What you will do
Where the records below reach the line containing "let b := if bit", start transcribing, and end with the line containing "checked [(!s.tilesFp32 [d, p.a.cidx], 0x03, 0x08), (decide", exactly and with nothing else added.

START Provided data

-- ==== Sys2Proof/Machine/Vocab.lean ====
section
/-! DEFINITION. Vocabulary projection with heaps and labels (R307 to R315, R464). -/

namespace Sys2Proof.Machine

/-- A projection descriptor's eight words (R307). -/
structure Proj where
  w : List Nat
  deriving DecidableEq, Repr

/-- A word of the descriptor. -/
def Proj.word (d : Proj) (i : Nat) : Nat := d.w.getD i 0
/-- LBASE. -/
def Proj.lbase (d : Proj) : Nat := d.word 4
/-- Whether there are labels. -/
def Proj.lbl (d : Proj) : Bool := decide (d.lbase ≠ 0)
/-- G0. -/
def Proj.g0 (d : Proj) : Nat := d.word 5 / 2 ^ 32
/-- V. -/
def Proj.v (d : Proj) : Nat := d.word 5 % 2 ^ 32
/-- WFMT. -/
def Proj.wFmt (d : Proj) : Nat := bits (d.word 6) 60 4
/-- HFMT. -/
def Proj.hFmt (d : Proj) : Nat := bits (d.word 6) 56 4
/-- WPLANES. -/
def Proj.wPl (d : Proj) : Nat := bits (d.word 6) 53 3
/-- HPLANES. -/
def Proj.hPl (d : Proj) : Nat := bits (d.word 6) 50 3
/-- KH. -/
def Proj.kh (d : Proj) : Nat := bits (d.word 6) 44 6
/-- M. -/
def Proj.m (d : Proj) : Nat := bits (d.word 6) 36 8
/-- K. -/
def Proj.k (d : Proj) : Nat := bits (d.word 6) 0 21
/-- NBASE. -/
def Proj.nbase (d : Proj) : Nat := addr57 (d.word 7 % 2 ^ 57)
/-- Every field in its range (R307, R427). -/
def Proj.ok (d : Proj) : Bool :=
  decide (bits (d.word 6) 21 15 = 0) && decide (d.word 7 / 2 ^ 57 = 0) && decide (1 ≤ d.kh) &&
    decide (d.kh ≤ if d.lbl then 31 else 32) && decide (1 ≤ d.m) && decide (d.m ≤ 96) && decide (1 ≤ d.k) &&
    decide (1 ≤ d.v) && decide (d.v + d.g0 ≤ 2 ^ 32) && matFmtN d.wFmt && matFmtN d.hFmt && planesN d.wFmt d.wPl && planesN d.hFmt d.hPl
/-- The heap tag that the descriptor makes (R75, R309). -/
def Proj.tag (d : Proj) : BitVec 16 := BitVec.ofNat 16 (d.kh + (if d.lbl then 2 ^ 6 else 0) + d.m * 2 ^ 8)
/-- Base of hidden row r. -/
def Proj.hRow (d : Proj) (r : Nat) : Nat := addrOf (BitVec.ofNat 64 (d.word 0)) (r * signed 64 (d.word 1))
/-- Base of weight row j. -/
def Proj.wRow (d : Proj) (j : Nat) : Nat := addrOf (BitVec.ofNat 64 (d.word 2)) (j * signed 64 (d.word 3))

/-- What VPROJ and VPGRAD know once their conditions hold: descriptor, strip, labels, normalisers, weight rows. -/
structure Strip where
  d : Proj
  j0 : Nat
  nv : Nat
  labels : List Nat
  norms : List Nat
  weights : Except Stop (List Row)

/-- M 32-bit words at an address. -/
def State.words32 (s : State) (va m : Nat) : Except Stop (List Nat × List Nat) :=
  match s.fetchBytes none 2 va (4 * m) with
  | .error e => .error e
  | .ok r => .ok (wordsOf 4 m r.1, r.2)

/-- What VPROJ and VPGRAD read beside their descriptor, first byte and last: hidden and weight rows, labels, normalisers (R308, R311, R315). -/
def Proj.spans (d : Proj) (grad : Bool) (j0 nv : Nat) : List (Nat × Nat) :=
  if nv = 0 then []
  else (upto 0 d.m).map (fun r => rowSpan d.hFmt d.hPl (d.hRow r) 0 d.k) ++ (upto j0 nv).map (fun j => rowSpan d.wFmt d.wPl (d.wRow j) 0 d.k) ++
    (if d.lbl then [(d.lbase, d.lbase + 4 * d.m - 1)] else []) ++ (if grad then [(d.nbase, d.nbase + 4 * d.m - 1)] else [])

/-- The checks that VPROJ and VPGRAD share (R308, R416, R427): tile, descriptor, its fields, the strip, the tag, operand
rows, label and normaliser arrays, of which none is read when NV = 0 (R311, R315); then the body. -/
def stripChecks (p : M) (grad : Bool) (tagOk : State → Proj → Bool) (body : Strip → State → Res) (s : State) : Res :=
  let c := p.d.toNat % 8
  let va := s.memBase p
  let x := (s.src p.x).toNat
  let j0 := x % 2 ^ 32
  let nv := x / 2 ^ 32
  checkedAt va [(!s.tilesFp32 [c], 0x03, 0x08), (grad && decide (64 < nv), 0x03, 0x09), (decide (va % 64 ≠ 0), 0x04, 0x04)] (fun s =>
    match s.descBytes va 64 with
    | .error e => e.res true s
    | .ok r =>
      let d : Proj := ⟨wordsOf 8 8 r.1⟩
      let js := upto j0 nv
      let rs := if nv = 0 then [] else upto 0 d.m
      checked [(!d.ok || decide (d.v < j0 + nv), 0x03, 0x09), (!tagOk s d, 0x03, 0x0E)] (fun s =>
        kbBasesOk d.hFmt (rs.map d.hRow) s (kbBasesOk d.wFmt (js.map d.wRow) · (fun s =>
          checkedAt d.lbase [(decide (d.lbase % 4 ≠ 0), 0x04, 0x04)] (fun s =>
            checkedAt d.nbase [(grad && decide (d.nbase % 4 ≠ 0), 0x04, 0x04)] (fun s =>
              s.noD .load (rs.map (fun r => rowSpan d.hFmt d.hPl (d.hRow r) 0 d.k) ++
                  js.map (fun j => rowSpan d.wFmt d.wPl (d.wRow j) 0 d.k)) (fun s =>
                match (if d.lbl && decide (nv ≠ 0) then s.words32 d.lbase d.m else .ok ([], [])) with
                | .error e => e.res true s
                | .ok ls => match (if grad && decide (nv ≠ 0) then s.words32 d.nbase d.m else .ok ([], [])) with
                  | .error e => e.res true s
                  | .ok ns =>
                    let ws := s.rowsOf d.wFmt d.wPl (js.map (fun j => (d.wRow j, 0, d.k)))
                    let locs := match ws with
                      | .ok rows => rows.flatMap (·.locs)
                      | .error _ => []
                    (body ⟨d, j0, nv, ls.1, ns.1, ws⟩ (countReads s (r.2 ++ ls.2 ++ ns.2 ++ locs))).keeping ((va, va + 63) :: d.spans grad j0 nv))) s) s)))  s) s

/-- The logits of hidden row r over the strip, with their flags and the lines read (R308). -/
def State.logits (s : State) (x : Strip) (r : Nat) : Except Stop (List (Nat × Flags) × List Nat) :=
  if x.nv = 0 then .ok ([], [])
  else match s.row none 2 .bf16 x.d.hFmt x.d.hPl (x.d.hRow r) 0 x.d.k with
    | .error e => .error e
    | .ok h => match x.weights with
      | .error e => .error e
      | .ok ws => .ok (ws.map (fun w =>
          let z := chunkSteps 0 (h.vals.zip w.vals)
          (z.1, z.2 ||| h.flags ||| w.flags)), h.locs)

/-- Whether an FP32 pattern is a NaN or an infinity. -/
def notFinite (z : Nat) : Bool := (f32 z).isNan || (f32 z).isInf

/-! ### Heaps -/

/-- Candidate a ranks before b (R310). -/
def ranksBefore (a b : Nat × Nat) : Bool :=
  ltFV (f32 b.1) (f32 a.1) || (!ltFV (f32 a.1) (f32 b.1) && decide (a.2 < b.2))
/-- Equal value and index (R312). -/
def sameCand (a b : Nat × Nat) : Bool := !ltFV (f32 a.1) (f32 b.1) && !ltFV (f32 b.1) (f32 a.1) && a.2 == b.2

/-- Insert a candidate in rank order; a pair that is there already counts once (R310, R312). -/
def heapInsert (x : Nat × Nat) : List (Nat × Nat) → List (Nat × Nat)
  | [] => [x]
  | y :: rest => if sameCand x y then y :: rest else if ranksBefore x y then x :: y :: rest else y :: heapInsert x rest

/-- The candidates of a row's heap (R309). -/
def Acc.heap (a : Acc) (r kh : Nat) : List (Nat × Nat) :=
  ((upto 0 kh).map (fun p => (a.at r p, a.at r (32 + p)))).filter (fun c => !notFinite c.1)

/-- A row's heap slots: the first KH candidates, unfilled beyond them (R309). -/
def Acc.putHeap (a : Acc) (r kh : Nat) (h : List (Nat × Nat)) : Acc :=
  (upto 0 kh).foldl (fun a p =>
    let c := h.getD p (negInf, 0xFFFFFFFF)
    (a.put r p c.1).put r (32 + p) c.2) a

/-- The first KH of a set of candidates by R310. -/
def topK (kh : Nat) (xs : List (Nat × Nat)) : List (Nat × Nat) := (xs.foldl (fun h x => heapInsert x h) []).take kh

/-! ### VPROJ -/

/-- m and l of a row over its logits (R311). -/
def projNorm (m l : Nat) (z : List Nat) : Nat × Nat × Flags :=
  if z.any notFinite || (f32 m).isNan then (FT.fp32.nan, FT.fp32.nan, fNV)
  else
    let m' := maxOf m z
    let al := expDiff m m'
    let l0 := linear [(f32 l, f32 al.1)]
    let l1 := (chunksOf 32 (z.length / 32 + 1) (z.map (fun x => (f32 (expDiff x m').1, one32)))).foldl
      (fun a c => let r := linear ((f32 a.1, one32) :: c); (r.1, a.2 ||| r.2)) l0
    (m', l1.1, al.2 ||| l1.2)

/-- One row of VPROJ (R311). -/
def projRow (x : Strip) (c : Nat) (init : Bool) (r : Nat) (s : State) : Except Stop State :=
  let d := x.d
  let a0 := s.acc c
  let a := if init then
      let b := ((a0.putM r negInf).putL r 0).putHeap r d.kh []
      if d.lbl then (b.put r 31 FT.fp32.nan).put r 63 0xFFFFFFFF else b
    else a0
  let tagged := fun (a : Acc) => if init then { a with tag := d.tag } else a
  if x.nv = 0 then .ok (s.setAcc c (tagged a))
  else match s.logits x r with
    | .error e => .error e
    | .ok (zs, locs) =>
      let z := zs.map (·.1)
      let n := projNorm (a.mAt r) (a.lAt r) z
      let cands := (z.zipIdx.filter (fun y => !notFinite y.1)).map (fun y => (y.1, d.g0 + x.j0 + y.2))
      let b := ((a.putM r n.1).putL r n.2.1).putHeap r d.kh (topK d.kh (a.heap r d.kh ++ cands))
      let lab := x.labels.getD r 0
      let j := lab - d.g0 - x.j0
      let b := if d.lbl && decide (d.g0 + x.j0 ≤ lab) && decide (lab < d.g0 + x.j0 + x.nv) then (b.put r 31 (z.getD j 0)).put r 63 lab else b
      .ok (((countReads s locs).raise (n.2.2 ||| orFlags (zs.map (·.2)))).setAcc c (tagged b))

/-- VPROJ (R311). -/
def execVproj (p : M) (s : State) : Host.Outcome State Fault Refusal :=
  let c := p.d.toNat % 8
  let init := bit p.sf.toNat 0
  runV (.vproj p) none (stripChecks p false (fun s d => init || decide ((s.acc c).tag = d.tag)) (fun x s =>
    rowLoop [c] (projRow x c init) (s.fromRow x.d.m) s)) s

/-! ### VPMERGE, VPFIN, VPGRAD -/

/-- One row of VPMERGE (R312). -/
def vpmergeRow (s : State) (d a : Nat) (tag : BitVec 16) (r : Nat) : State :=
  let x := s.acc d
  let y := s.acc a
  let kh := tag.toNat % 64
  let h := topK kh (x.heap r kh ++ y.heap r kh)
  let b := x.putHeap r kh h
  let b := if bit tag.toNat 6 && x.at r 31 == FT.fp32.nan && x.at r 63 == 0xFFFFFFFF then (b.put r 31 (y.at r 31)).put r 63 (y.at r 63) else b
  match mergeRows (x.mAt r) (x.lAt r) (y.mAt r) (y.lAt r) with
  | none => s.setAcc d b
  | some g => (s.raise g.flags).setAcc d ((b.putM r g.m).putL r g.l)

/-- VPMERGE (R312). -/
def execVpmerge (p : R2) (s : State) : Host.Outcome State Fault Refusal :=
  let d := p.d.toNat % 8
  runV (.vpmerge p) none (fun s =>
    let tag := (s.src p.b).setWidth 16
    checked [(!s.tilesFp32 [d, p.a.cidx], 0x03, 0x08), (decide ((s.acc d).tag ≠ tag), 0x03, 0x0E)] (fun s =>
      rowLoop [d, p.a.cidx] (fun r t => .ok (vpmergeRow t d p.a.cidx tag r)) (s.fromRow (tag.toNat / 256)) s) s) s

/-- The record of a row (R314): normaliser, label logit, candidates; and its flags. -/
def finRecord (a : Acc) (r ko : Nat) : List Byte × Flags :=
  let l := a.lAt r
  let lg := log2K l
  let n : Nat × Flags := if l = 0 then (negInf, fMROW)
    else ((linear [(f32 (a.mAt r), one32), (f32 lg.1, one32)]).1, lg.2 &&& (fNV ||| fDZ))
  (leBytes 4 n.1 ++ leBytes 4 (if bit a.tag.toNat 6 then a.at r 31 else FT.fp32.nan) ++
    (upto 0 ko).flatMap (fun p => leBytes 4 (a.at r p) ++ leBytes 4 (a.at r (32 + p))), n.2)

/-- The records of VPFIN, first byte and last (R314). -/
def State.recordSpans (s : State) (p : M) : List (Nat × Nat) :=
  let w := (s.goff p.spReg).toNat
  (upto 0 (bits w 8 8)).map (fun r => (s.tileRow p r, s.tileRow p r + 8 + 8 * bits w 0 6 - 1))

/-- VPFIN (R314, R464): its conditions in the order of R464. -/
def vpfinBody (p : M) (s : State) : Res :=
  let c := p.d.toNat % 8
  let w := (s.goff p.spReg).toNat
  let ko := bits w 0 6
  let m := bits w 8 8
  let a := s.acc c
  let bad := ((upto 0 m).map (s.tileRow p)).find? (fun b => decide (b % 4 ≠ 0))
  checked [(!s.tilesFp32 [c], 0x03, 0x08), (decide (a.tag = 0) || decide (a.tag.toNat / 256 ≠ m), 0x03, 0x0E), (decide (ko = 0), 0x03, 0x09)] (fun s =>
    checkedAt (bad.getD 0) [(bad.isSome, 0x04, 0x04)] (fun s =>
      s.noD .store (s.recordSpans p) (fun s =>
        checked [(decide (a.tag.toNat % 64 < ko), 0x0E, 0x01)] (fun s =>
          s.storeRows [c] p.rdr.toNat (s.fromRow m) (fun r =>
            let rec' := finRecord a r ko
            match s.rowPuts (s.tileRow p r) 4 rec'.1 with
            | .error e => .error e
            | .ok ps => .ok (ps, rec'.2))) s)) s) s

/-- VPFIN (R314). -/
def execVpfin (p : M) (s : State) : Host.Outcome State Fault Refusal := runV (.vpfin p) none (vpfinBody p) s

/-- One entry of VPGRAD's row: its value and flags (R315). -/
def gradEntry (nrm : Nat) (z : Nat × Flags) (isLabel : Bool) : Nat × Flags :=
  let g := exp2K (eSub .fp32 0 z.1 nrm).1
  let h := if isLabel then eSub .fp32 0 g.1 0x3F800000 else (g.1, 0)
  (h.1, if (f32 nrm).isNan then 0 else z.2 ||| (g.2 &&& (fOF ||| fUF)) ||| (h.2 &&& ieeeFlags))

/-- One row of VPGRAD (R315). -/
def gradRow (x : Strip) (c r : Nat) (s : State) : Except Stop State :=
  match s.logits x r with
  | .error e => .error e
  | .ok (zs, locs) =>
    let nrm := x.norms.getD r 0
    let es := zs.zipIdx.map (fun z => gradEntry nrm z.1 (x.d.lbl && decide (x.labels.getD r 0 = x.d.g0 + x.j0 + z.2)))
    .ok (((countReads s locs).raise (orFlags (es.map (·.2)))).setUntagged c
      ((s.acc c).putCols r ((upto 0 64).map (fun n => (es.map (·.1)).getD n 0))))

/-- VPGRAD (R315). -/
def execVpgrad (p : M) (s : State) : Host.Outcome State Fault Refusal :=
  let c := p.d.toNat % 8
  runV (.vpgrad p) none (stripChecks p true (fun _ _ => true) (fun x s =>
    rowLoop [c] (gradRow x c) (s.fromRow x.d.m) s)) s

end Sys2Proof.Machine
end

END Provided data

Task solution
  let b := if bit tag.toNat 6 && x.at r 31 == FT.fp32.nan && x.at r 63 == 0xFFFFFFFF then (b.put r 31 (y.at r 31)).put r 63 (y.at r 63) else b
  match mergeRows (x.mAt r) (x.lAt r) (y.mAt r) (y.lAt r) with
  | none => s.setAcc d b
  | some g => (s.raise g.flags).setAcc d ((b.putM r g.m).putL r g.l)

/-- VPMERGE (R312). -/
def execVpmerge (p : R2) (s : State) : Host.Outcome State Fault Refusal :=
  let d := p.d.toNat % 8
  runV (.vpmerge p) none (fun s =>
    let tag := (s.src p.b).setWidth 16
    checked [(!s.tilesFp32 [d, p.a.cidx], 0x03, 0x08), (decide ((s.acc d).tag ≠ tag), 0x03, 0x0E)] (fun s =>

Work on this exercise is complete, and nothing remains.